At the beach, Rosie’s plan works — Terry is smitten, and they go swimming together. But the flimsy “borrowed” bathing suit proves disastrous, tearing apart in the surf. Rosie is forced to stay offshore until a blanket can be delivered. A press photographer captures the moment, and a tabloid runs the story of a Boston millionaire saving a mysterious socialite from drowning.

Rosie, having fallen for Terry, writes to ask him to meet her in the park after her riding lesson. But Bonnie Le Vonne and Goldie Torres — savvy Manhattan girls with keys to Terry and Tippy’s suites — learn of Rosie’s scheme. Meanwhile, Terry discovers Rosie’s real identity and working-class background, but agrees to keep the appointment. Dressed in borrowed riding clothes, Rosie tries to maintain the charade, but falls off her horse — literally and figuratively — when her secret begins to unravel.

Quitting her job at the hotel before Terry can confront her, Rosie overhears Bonnie and Goldie plotting to trap Terry into marrying Bonnie by luring him across the state line. She races to warn him.

With the help of her “Three Musketeers,” Rosie crashes a hotel party — in the same suite where Terry is throwing his birthday celebration. Rosie wears a striking dress borrowed by Tony from Madame Fleurette’s fashion house. Fleurette appears at the party and recognizes the gown, pursuing Rosie through the hotel until everyone ends up in Terry’s room.

There, the truth unravels: Tony confesses to borrowing the gown, Izzy admits to pawning the jewelry, and Joe reveals the Rolls-Royce was also “borrowed.” Just as Bonnie tries to drag Terry away, a dishonored check marked “No Funds” arrives, leading her to abandon him — believing he’s just another pretender.
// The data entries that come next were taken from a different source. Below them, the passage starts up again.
/-- What the debugging exception does (60_exceptions.md R450, R451). -/
theorem State.debugEntry_taken {s : State} (h : s.debugReady) (ret : Word) (causes causes2 : Byte) :
    DebugTaken s ret causes causes2 (s.debugEntry ret causes causes2) := by
  obtain ⟨hb, hv⟩ := h
  have key : ∀ s0 : State, MappedFrame s s0 → s0.mem = s.mem → s0.cfg = s.cfg → s0.freeCount = s.freeCount →
      s0.regs = s.regs →
      ∃ u : State, u.cfg = s.cfg ∧ MappedFrame s u ∧
        (∀ access, u.numberAt access (Config.debugBase s.cfg + 8#32) 4 = ret.toNat) ∧
        (∀ access, u.numberAt access (Config.debugBase s.cfg + 12#32) 4 = (s.reg 0).toNat) ∧
        SameMemoryExcept (s.addresses (Config.debugBase s.cfg + 8#32) 8) s u ∧
        State.writeBytes (State.writeBytes s0 (Config.debugBase s.cfg + 8#32) ret 4) (Config.debugBase s.cfg + 12#32)
          (s.reg 0) 4 = u := by
    intro s0 hm hmem hc hf hr
    refine ⟨_, ?_, ?_, ?_, ?_, ?_, rfl⟩
    · simp [hc]
    all_goals
      have h12 : Config.debugBase s.cfg + 12#32 = Config.debugBase s.cfg + 8#32 + BitVec.ofNat 32 4 := by
        rw [BitVec.add_assoc]; rfl
      have hu1 : Stored s (Config.debugBase s.cfg + 8#32) ret 4
          (State.writeBytes s0 (Config.debugBase s.cfg + 8#32) ret 4) :=
        Stored.after hm hmem hc hf (State.writeBytes_spec s0 _ ret 4)
      have hu2 := State.writeBytes_spec (State.writeBytes s0 (Config.debugBase s.cfg + 8#32) ret 4)
        (Config.debugBase s.cfg + 12#32) (s.reg 0) 4
      obtain ⟨hl, hh, hd⟩ := State.plainBlock_add (m := 4) (n := 4) hb
      rw [← h12] at hh hd
      have hc1 : (State.writeBytes s0 (Config.debugBase s.cfg + 8#32) ret 4).cfg = s.cfg := by simp [hc]
      have hh' := (State.plainBlock_congr hc1 hu1.mode (Config.debugBase s.cfg + 12#32) 4).mpr hh
      have hc2 : (State.writeBytes (State.writeBytes s0 (Config.debugBase s.cfg + 8#32) ret 4)
        (Config.debugBase s.cfg + 12#32) (s.reg 0) 4).cfg = (State.writeBytes s0 (Config.debugBase s.cfg + 8#32) ret 4).cfg := by
        simp
      have hsplit : s.addresses (Config.debugBase s.cfg + 8#32) 8 =
          s.addresses (Config.debugBase s.cfg + 8#32) 4 ++ s.addresses (Config.debugBase s.cfg + 12#32) 4 := by
        rw [h12]; exact State.addresses_add s _ 4 4
    · exact (hu1.mapped hl).trans (hu2.mapped hh')
    · intro access
      rw [State.numberAt_congr hc2 fun a ha => hu2.plainOthers hh' access a fun hb' => ?_, hu1.back hl, word_mod]
      rw [State.addresses_congr hc1] at ha hb'
      exact hd a ha hb'
    · intro access
      rw [hu2.back hh', word_mod]
    · intro access a ha
      rw [hsplit, List.mem_append, not_or] at ha
      rw [hu2.plainOthers hh' access a (by rw [State.addresses_congr hc1]; exact ha.2), hu1.plainOthers hl access a ha.1]
  obtain ⟨u, hc, hm, h8, h12, hmem, hu⟩ := key (if s.debugCtl = .misset then { s with debugCtl := .tripped } else s)
    (by split <;> exact ⟨rfl, rfl, rfl, rfl, rfl, rfl, rfl, rfl, rfl, rfl⟩) (by split <;> rfl) (by split <;> rfl)
    (by split <;> rfl) (by split <;> rfl)
  have heq : s.debugEntry ret causes causes2 =
      let s3 : State := { u with dsr := u.dsr ||| causes, dsr2 := u.dsr2 ||| causes2, dcr := u.dcr ||| 0x01#8 }
      { s3 with pc := maskPc (s3.read32 1 (Config.debugBase s.cfg)), ext := .none } := by
    subst hu
    simp only [State.debugEntry]
  have hfields := s.debugEntry_eq ret causes causes2
  have hregs := s.debugEntry_reg ret causes causes2
  clear hu key
  generalize s.debugEntry ret causes causes2 = t at *
  have hread : ∀ access a, a ∉ debugStatusAddresses → t.readByte access a = u.readByte access a := fun access a ha => by
    rw [heq]; exact State.readByte_status u _ _ _ access ha
  have hct : t.cfg = u.cfg := by rw [heq]
  have hnum : ∀ access x n, (∀ a ∈ s.addresses x n, a ∉ debugStatusAddresses) → t.numberAt access x n = u.numberAt access x n :=
    fun access x n hx => State.numberAt_congr hct fun a ha => hread access a (hx a (by rwa [State.addresses_congr hc] at ha))
  have h12' : Config.debugBase s.cfg + 12#32 = Config.debugBase s.cfg + 8#32 + BitVec.ofNat 32 4 := by
    rw [BitVec.add_assoc]; rfl
  obtain ⟨hl, hh, -⟩ := State.plainBlock_add (m := 4) (n := 4) hb
  rw [← h12'] at hh
  exact {
    savedPc := fun access => by rw [hnum _ _ _ fun a ha => State.plainRam_not_status (hl.2 a ha), h8]
    savedR0 := fun access => by rw [hnum _ _ _ fun a ha => State.plainRam_not_status (hh.2 a ha), h12]
    dsr := by rw [heq]; exact congrArg (· ||| causes) hm.dsr
    dsr2 := by rw [heq]; exact congrArg (· ||| causes2) hm.dsr2
    dm := by rw [heq]; exact congrArg (· ||| 1#8) hm.dcr
    pc := by
      have hpc : t.pc = maskPc (t.read32 1 (Config.debugBase s.cfg)) := by rw [heq]; rfl
      have hvec : ∀ a ∈ s.addresses (Config.debugBase s.cfg) 4, a ∉ debugStatusAddresses := by
        intro a ha
        simp only [State.addresses, List.mem_map, List.mem_range] at ha
        obtain ⟨i, hi, rfl⟩ := ha
        exact debugBase_below _ _ (by omega)
      rw [hpc, maskPc_toNat, State.read32_toNat, hnum _ _ _ hvec,
        State.numberAt_congr (s := s) (access := 1) hc fun a ha => hmem 1 a (hv a ha)]
    ext := by rw [hfields]
    regs := hregs
    psr := by rw [hfields]
    sp := by rw [hfields]
    alr := by rw [hfields]
    ahr := by rw [hfields]
    ttbr := by rw [heq]; exact hm.ttbr
    ttbrWe := by rw [heq]; exact hm.ttbrWe
    dcr2 := by rw [heq]; exact hm.dcr2
    ibar0 := by rw [heq]; exact hm.ibar0
    ibar1 := by rw [heq]; exact hm.ibar1
    ibar2 := by rw [heq]; exact hm.ibar2
    dbar := by rw [heq]; exact hm.dbar
    zdiv := by rw [hfields]
    run := by rw [hfields]
    nmiArmed := by rw [hfields]
    nmiPending := by rw [hfields]
    delay := by rw [hfields]
    retdShadow := by rw [hfields]
    memory := fun access a ha => by
      rw [List.mem_append, not_or] at ha
      rw [hread access a ha.2, hmem access a ha.1]
    cfg := by rw [hfields] }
Terry, touched by Rosie’s sincerity, embraces her. Rosie assures him she doesn’t care if he has no money — just as his wealthy uncle arrives, revealing Terry’s allowance had simply temporarily been suspended, not his fortune. With the misunderstanding cleared, Rosie gets her rich husband after all — and one who truly loves her.

==Cast==
- Alice White as Rosalind McGill
- Jack Mulhall as Terry Vandeveer
- Thelma Todd as Bonnie Le Vonne
- Doris Dawson as Polly
- James Ford as Terry's pal
- Natalie Joyce as Goldie Torres
- Frances Hamilton as Bonnie's pal
- Fred Kelsey as Dugan
- Rose Dione as Madame Fleurette
- Fanny Midgley as Mary Ellen Toolen
- Larry Banthim as Toolen
- Georgie Stone as Tony Caponi
- Benny Rubin as Benny Cohen
- Andy Devine as Joe Cassidy
- Raymond Turner as Terry's valet

==Music==
The film featured the theme song entitled "I'm After That Baby" which was composed by Gerard Carbonara.

==Censorship==
When Naughty Baby was released, many states and cities in the United States had censor boards that could require cuts or other eliminations before the film could be shown. The Kansas censor board ordered a cut of an intertitle with the caption, "Don't come near me. I've no more clothes on than a sardine."

==Preservation==
The film was considered a lost film, with only the Vitaphone soundtrack still in existence. However, a print of Naughty Baby was discovered at the Museum of Modern Art film archive in 2017. A complete set of Vitaphone discs are in the film archive at the University of California, Los Angeles.